| What is being asked |
Set down exactly, from the records below, the line with "outer (gyroStart c) = outer c := by" through the line with "c.now time, focus", and nothing else.
==*==
@[simp] theorem outer_exposureTimingChanged (c : Chip) :
    outer (exposureTimingChanged c) = outer c := by
  first
  | rfl
  | (unfold exposureTimingChanged; simp; done)
  | (unfold exposureTimingChanged; (repeat' split) <;> first | rfl | (simp; done))
  | (unfold exposureTimingChanged; dsimp only; (repeat' split) <;> first | rfl | (simp; done))

@[simp] theorem outer_exposureSettingsDone (old new : Settings) (c : Chip) :
    outer (exposureSettingsDone old new c) = outer c := by
  first
  | rfl
  | (unfold exposureSettingsDone; simp; done)
  | (unfold exposureSettingsDone; (repeat' split) <;> first | rfl | (simp; done))
  | (unfold exposureSettingsDone; dsimp only; (repeat' split) <;> first | rfl | (simp; done))

@[simp] theorem outer_stopExposure (c : Chip) :
    outer (stopExposure c) = outer c := by
  first
  | rfl
  | (unfold stopExposure; simp; done)
  | (unfold stopExposure; (repeat' split) <;> first | rfl | (simp; done))
  | (unfold stopExposure; dsimp only; (repeat' split) <;> first | rfl | (simp; done))

@[simp] theorem outer_setFlickerClass (k : FlickerClass) (c : Chip) :
    outer (setFlickerClass k c) = outer c := by
  first
  | rfl
  | (unfold setFlickerClass; simp; done)
  | (unfold setFlickerClass; (repeat' split) <;> first | rfl | (simp; done))
  | (unfold setFlickerClass; dsimp only; (repeat' split) <;> first | rfl | (simp; done))

@[simp] theorem outer_flickerTimeout (c : Chip) :
    outer (flickerTimeout c) = outer c := by
  first
  | rfl
  | (unfold flickerTimeout; simp; done)
  | (unfold flickerTimeout; (repeat' split) <;> first | rfl | (simp; done))
  | (unfold flickerTimeout; dsimp only; (repeat' split) <;> first | rfl | (simp; done))

@[simp] theorem outer_flickerSettingsDone (old new : FlickerSettings) (c : Chip) :
    outer (flickerSettingsDone old new c) = outer c := by
  first
  | rfl
  | (unfold flickerSettingsDone; simp; done)
  | (unfold flickerSettingsDone; (repeat' split) <;> first | rfl | (simp; done))
  | (unfold flickerSettingsDone; dsimp only; (repeat' split) <;> first | rfl | (simp; done))

@[simp] theorem outer_resetFlicker (c : Chip) :
    outer (resetFlicker c) = outer c := by
  first
  | rfl
  | (unfold resetFlicker; simp; done)
  | (unfold resetFlicker; (repeat' split) <;> first | rfl | (simp; done))
  | (unfold resetFlicker; dsimp only; (repeat' split) <;> first | rfl | (simp; done))

@[simp] theorem outer_markStab (c : Chip) :
    outer (markStab c) = outer c := by
  first
  | rfl
  | (unfold markStab; simp; done)
  | (unfold markStab; (repeat' split) <;> first | rfl | (simp; done))
  | (unfold markStab; dsimp only; (repeat' split) <;> first | rfl | (simp; done))

@[simp] theorem outer_setStab (f : Stab → Stab) (c : Chip) :
    outer (setStab f c) = outer c := by
  first
  | rfl
  | (unfold setStab; simp; done)
  | (unfold setStab; (repeat' split) <;> first | rfl | (simp; done))
  | (unfold setStab; dsimp only; (repeat' split) <;> first | rfl | (simp; done))

@[simp] theorem outer_markGatheredStab (c : Chip) :
    outer (markGatheredStab c) = outer c := by
  first
  | rfl
  | (unfold markGatheredStab; simp; done)
  | (unfold markGatheredStab; (repeat' split) <;> first | rfl | (simp; done))
  | (unfold markGatheredStab; dsimp only; (repeat' split) <;> first | rfl | (simp; done))

@[simp] theorem outer_handCredit (c : Chip) :
    outer (handCredit c) = outer c := by
  first
  | rfl
  | (unfold handCredit; simp; done)
  | (unfold handCredit; (repeat' split) <;> first | rfl | (simp; done))
  | (unfold handCredit; dsimp only; (repeat' split) <;> first | rfl | (simp; done))

@[simp] theorem outer_setMode (m : StabMode) (c : Chip) :
    outer (setMode m c) = outer c := by
  first
  | rfl
  | (unfold setMode; simp; done)
  | (unfold setMode; (repeat' split) <;> first | rfl | (simp; done))
  | (unfold setMode; dsimp only; (repeat' split) <;> first | rfl | (simp; done))

@[simp] theorem outer_followWanted (c : Chip) :
    outer (followWanted c) = outer c := by
  first
  | rfl
  | (unfold followWanted; simp; done)
  | (unfold followWanted; (repeat' split) <;> first | rfl | (simp; done))
  | (unfold followWanted; dsimp only; (repeat' split) <;> first | rfl | (simp; done))

@[simp] theorem outer_captureEngaged (c : Chip) :
    outer (captureEngaged c) = outer c := by
  first
  | rfl
  | (unfold captureEngaged; simp; done)
  | (unfold captureEngaged; (repeat' split) <;> first | rfl | (simp; done))
  | (unfold captureEngaged; dsimp only; (repeat' split) <;> first | rfl | (simp; done))

@[simp] theorem outer_captureReleased (c : Chip) :
    outer (captureReleased c) = outer c := by
  first
  | rfl
  | (unfold captureReleased; simp; done)
  | (unfold captureReleased; (repeat' split) <;> first | rfl | (simp; done))
  | (unfold captureReleased; dsimp only; (repeat' split) <;> first | rfl | (simp; done))

@[simp] theorem outer_gyroRunning (c : Chip) :
    outer (gyroRunning c) = outer c := by
  first
  | rfl
  | (unfold gyroRunning; simp; done)
  | (unfold gyroRunning; (repeat' split) <;> first | rfl | (simp; done))
  | (unfold gyroRunning; dsimp only; (repeat' split) <;> first | rfl | (simp; done))

@[simp] theorem outer_gyroStart (c : Chip) :
    outer (gyroStart c) = outer c := by
  first
  | rfl
  | (unfold gyroStart; simp; done)
  | (unfold gyroStart; (repeat' split) <;> first | rfl | (simp; done))
  | (unfold gyroStart; dsimp only; (repeat' split) <;> first | rfl | (simp; done))

@[simp] theorem outer_gyroConfigWriteDone (c : Chip) :
    outer (gyroConfigWriteDone c) = outer c := by
  first
  | rfl
  | (unfold gyroConfigWriteDone; simp; done)
  | (unfold gyroConfigWriteDone; (repeat' split) <;> first | rfl | (simp; done))
  | (unfold gyroConfigWriteDone; dsimp only; (repeat' split) <;> first | rfl | (simp; done))

@[simp] theorem outer_gyroDataReady (c : Chip) :
    outer (gyroDataReady c) = outer c := by
  first
  | rfl
  | (unfold gyroDataReady; simp; done)
  | (unfold gyroDataReady; (repeat' split) <;> first | rfl | (simp; done))
  | (unfold gyroDataReady; dsimp only; (repeat' split) <;> first | rfl | (simp; done))

@[simp] theorem outer_gyroLost (c : Chip) :
    outer (gyroLost c) = outer c := by
  first
  | rfl
  | (unfold gyroLost; simp; done)
  | (unfold gyroLost; (repeat' split) <;> first | rfl | (simp; done))
  | (unfold gyroLost; dsimp only; (repeat' split) <;> first | rfl | (simp; done))

@[simp] theorem outer_gyroStop (c : Chip) :
    outer (gyroStop c) = outer c := by
  first
  | rfl
  | (unfold gyroStop; simp; done)
  | (unfold gyroStop; (repeat' split) <;> first | rfl | (simp; done))
  | (unfold gyroStop; dsimp only; (repeat' split) <;> first | rfl | (simp; done))
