/-- The part as a homing train has issued its pulse. -/
def homingPulsed (time : Nat) (c : Chip) : Chip :=
  { c with now := max c.now time, focus := { c.focus with
      counter := stepFrom c.focus.direction c.focus.counter 1, homingPulses := c.focus.homingPulses + 1,
      lastPulse := some (max c.now time, c.focus.direction), motion := c.focus.motion || c.pixel.frame.isSome } }

theorem focusPulse_continuous {time : Nat} {c : Chip} (h : c.focus.train = .continuous)
    (hpulses : c.focus.homingPulses < (fMax c).toNat + 512) : focusPulse time c = homingPulsed time c := by
  unfold focusPulse
  simp only [h]
  exact if_neg (Nat.not_le.mpr hpulses)

/-- Settles O51. -/
theorem focusPulses : Obligations.FocusPulses := by
  unfold Obligations.FocusPulses
  intro time s f step now candidate e
  have hstep : stepFrom f.direction f.counter 1 = f.counter + step := by
    show stepFrom s.chip.focus.direction s.chip.focus.counter 1 = _
    rw [stepFrom_one]
    rfl
  refine ⟨fun htrain hremaining => ?_, fun htrain hpulses => ?_, fun htrain hremaining hafter htarget => ?_,
    fun hstate htrain hremaining hafter hservice hearlier hidle => ?_⟩
  · refine exec_of_commit rfl ((focusPulse_counted htrain).trans ?_)
    rw [if_neg (by show s.chip.focus.remaining - 1 ≠ 0; have : 2 ≤ s.chip.focus.remaining := hremaining; omega), ← hstep]
    rfl
  · refine exec_of_commit rfl ((focusPulse_continuous htrain hpulses).trans ?_)
    rw [← hstep]
    rfl
  · have hend : focusPulse time s.chip = enterFocusIdle (setFocus (fun f => { f with train := .none, remaining := 0 })
        (pulsed time s.chip)) := by
      rw [focusPulse_counted htrain, if_pos (Nat.sub_eq_zero_of_le hremaining)]
      have hramp : (pulsed time s.chip).focus.afterRamp = .none := hafter
      unfold endTrain
      rw [hramp]
      exact planMove_arrived (htarget.trans hstep.symm)
    refine ⟨_, exec_of_commit rfl hend, ?_⟩
    rw [enterFocusIdle_focus]
    exact ⟨rfl, rfl, hstep.trans htarget.symm, rfl, rfl, enterFocusIdle_raises _⟩
  · have hend : focusPulse time s.chip = focusFault .lensTableFault (setFocus (fun f => { f with
        train := .none, remaining := 0 }) (pulsed time s.chip)) := by
      rw [focusPulse_counted htrain, if_pos (Nat.sub_eq_zero_of_le hremaining)]
      have hramp : (pulsed time s.chip).focus.afterRamp = .fault := hafter
      unfold endTrain
      rw [hramp]
    refine ⟨_, exec_of_commit rfl hend, ?_⟩
    rw [focusFault_focus]
    refine ⟨rfl, rfl, hstep, rfl, rfl, focusFault_raises ?_, ?_⟩
    · rintro ⟨hfault, -⟩
      have hfault' : s.chip.focus.state = .fault := hfault
      rcases hstate with h | h <;> exact absurd (hfault'.symm.trans h) (by decide)
    · exact focusFault_notices (c := setFocus (fun f => { f with train := .none, remaining := 0 }) (pulsed time s.chip))
        hservice hearlier hidle

/-! ### The dwell and the home sensor (R74, R79) -/

/-- The part as the time of the dwell's end is known. -/
def dwelled (c : Chip) : Chip :=
  match c.focus.lastPulse with
  | some (t, _) => { c with now := max c.now (dwellEnds c t) }
  | none => c

theorem dwelled_eq (c : Chip) : ∃ t, dwelled c = { c with now := t } := by
  unfold dwelled
  split
  · exact ⟨_, rfl⟩
  · exact ⟨_, rfl⟩

/-- After the dwell a leg in either direction may begin. -/
theorem dwellPassed_dwelled (d : FocusDir) (c : Chip) : dwellPassed (dwelled c) d = true := by
  unfold dwelled
  cases h : c.focus.lastPulse with
  | none => simp [dwellPassed, h]
  | some p =>
    obtain ⟨t, last⟩ := p
    have hpassed : dwellEnds c t ≤ max c.now (dwellEnds c t) := Nat.le_max_right _ _
    simp only [dwellPassed, h, Bool.or_eq_true, decide_eq_true_eq]
    exact .inr hpassed

theorem dwellEnd_eq (c : Chip) (h : c.focus.train = .dwell) : dwellEnd c
    = if c.focus.homing = .turn then
        setFocus (fun f => { f with homing := .seekIn, train := .continuous, direction := .far, homingPulses := 0 }) (dwelled c)
      else planMove (setFocus (fun f => { f with train := .none }) (dwelled c)) := by
  obtain ⟨t, ht⟩ := dwelled_eq c
  have hend : dwellEnd c = if (dwelled c).focus.train = .dwell then
      if (dwelled c).focus.homing = .turn then
        setFocus (fun f => { f with homing := .seekIn, train := .continuous, direction := .far, homingPulses := 0 }) (dwelled c)
      else planMove (setFocus (fun f => { f with train := .none }) (dwelled c))
    else dwelled c := rfl
  rw [hend, ht, if_pos (by exact h)]

/-- The goal move of homing leaves the counter, the home sensor and the homed mark. -/
theorem homingGoalMove_keeps (c : Chip) : (homingGoalMove c).focus.counter = c.focus.counter
    ∧ (homingGoalMove c).focus.homed = c.focus.homed ∧ (homingGoalMove c).focus.home = c.focus.home := by
  have hread := (readTrack_readFrom c.zoom.counter c).1
  have hfocus : (readTrack c.zoom.counter c).2.focus = c.focus := (congrArg Chip.focus hread :)
  have hcontrol : ∀ f, (setControl f (readTrack c.zoom.counter c).2).focus = c.focus := fun f =>
    (focus_of_blocks (blocks_setControl f _)).trans hfocus
  unfold homingGoalMove
  split
  · exact planMove_keeps _
  · dsimp only
    split
    · rw [enterFocusIdle_focus, hcontrol]
      exact ⟨rfl, rfl, rfl⟩
    · exact planTargeted_keeps _ (hcontrol _)

/-- The part homed at the home reference, before the goal move. -/
def homedAt (p : Int) (c : Chip) : Chip :=
  markFocusPart (setFocus (fun f => { f with
    home := .inside, train := .none, homing := .goal, homed := true, counter := p }) c)

theorem homeChange_edge {c : Chip} (htrain : c.focus.train = .continuous) (hhoming : c.focus.homing = .seekIn) :
    homeChange .inside c = homingGoalMove (homedAt (limitFocusPosition c (cfg c).focus.fRef) c) := by
  unfold homeChange
  simp only [htrain, hhoming]
  rfl

/-- Settles O52. -/
theorem focusHoming : Obligations.FocusHoming := by
  unfold Obligations.FocusHoming
  intro s f
  obtain ⟨t, ht⟩ := dwelled_eq s.chip
  refine ⟨fun htrain hturn => ?_, fun htrain hhoming hstate htarget => ?_, fun htrain hseek => ?_, fun htrain hpulses => ?_⟩
  · refine ⟨_, exec_of_commit rfl ((dwellEnd_eq s.chip htrain).trans (if_pos hturn)), ?_⟩
    rw [ht]
    exact ⟨rfl, rfl, rfl, rfl, rfl⟩
  · have hnot : s.chip.focus.homing ≠ .turn := fun h => absurd (h.symm.trans hhoming) (by decide)
    have hplan : planMove (setFocus (fun f => { f with train := .none }) (dwelled s.chip)) = _ :=
      planMove_begins (by rw [ht]; exact htarget) fun d => dwellPassed_dwelled d s.chip
    refine ⟨_, exec_of_commit rfl ((dwellEnd_eq s.chip htrain).trans ((if_neg hnot).trans hplan)), ?_⟩
    rw [beginTrain_focus (by rw [ht]; exact fun h => absurd (h.symm.trans hstate) (by decide)), ht]
    exact ⟨rfl, rfl, rfl, rfl, rfl⟩
  · obtain ⟨hcounter, hhomed, hhome⟩ := homingGoalMove_keeps (homedAt (limitFocusPosition s.chip (cfg s.chip).focus.fRef) s.chip)
    exact ⟨_, exec_of_commit rfl (homeChange_edge htrain hseek), hhomed, hhome, hcounter⟩
  · refine ⟨_, exec_of_commit rfl (if_pos ⟨htrain, hpulses⟩), ?_⟩
    rw [focusFault_focus]
    refine ⟨rfl, rfl, rfl, rfl, focusFault_raises ?_⟩
    rintro ⟨-, hnone⟩
    exact absurd (hnone.symm.trans htrain) (by decide)

end Sys2Proof.Proofs.FocusEvents
end

section
/-! PROOFS. The Image Stabilizer (Chapter 8): its gyro link, its timers and its sample. -/

namespace Sys2Proof.Proofs.Stabilizer

-- One elaboration thread at a time: each waiting thread reserves a stack, and the text is long.
set_option Elab.async false

open Sys2Proof Sys2Proof.Machine Sys2Proof.Proofs.Part Sys2Proof.Proofs.SensorLimits Sys2Proof.Proofs.Requests
open Sys2Proof.Proofs.StoreRequests Sys2Proof.Proofs.ExposureRequests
==*==
| Result of this task |
    outer (gyroStart c) = outer c := by
  first
  | rfl
  | (unfold gyroStart; simp; done)
  | (unfold gyroStart; (repeat' split) <;> first | rfl | (simp; done))
  | (unfold gyroStart; dsimp only; (repeat' split) <;> first | rfl | (simp; done))

@[simp] theorem outer_gyroConfigWriteDone (c : Chip) :
    outer (gyroConfigWriteDone c) = outer c := by
  first
  | rfl
  | (unfold gyroConfigWriteDone; simp; done)
  | (unfold gyroConfigWriteDone; (repeat' split) <;> first | rfl | (simp; done))
  | (unfold gyroConfigWriteDone; dsimp only; (repeat' split) <;> first | rfl | (simp; done))

@[simp] theorem outer_gyroDataReady (c : Chip) :
    outer (gyroDataReady c) = outer c := by
  first
  | rfl
  | (unfold gyroDataReady; simp; done)
  | (unfold gyroDataReady; (repeat' split) <;> first | rfl | (simp; done))
  | (unfold gyroDataReady; dsimp only; (repeat' split) <;> first | rfl | (simp; done))

@[simp] theorem outer_gyroLost (c : Chip) :
    outer (gyroLost c) = outer c := by
  first
  | rfl
  | (unfold gyroLost; simp; done)
  | (unfold gyroLost; (repeat' split) <;> first | rfl | (simp; done))
  | (unfold gyroLost; dsimp only; (repeat' split) <;> first | rfl | (simp; done))

@[simp] theorem outer_gyroStop (c : Chip) :
    outer (gyroStop c) = outer c := by
  first
  | rfl
  | (unfold gyroStop; simp; done)
  | (unfold gyroStop; (repeat' split) <;> first | rfl | (simp; done))
  | (unfold gyroStop; dsimp only; (repeat' split) <;> first | rfl | (simp; done))
/-- The part as a homing train has issued its pulse. -/
def homingPulsed (time : Nat) (c : Chip) : Chip :=
  { c with now := max c.now time, focus := { c.focus with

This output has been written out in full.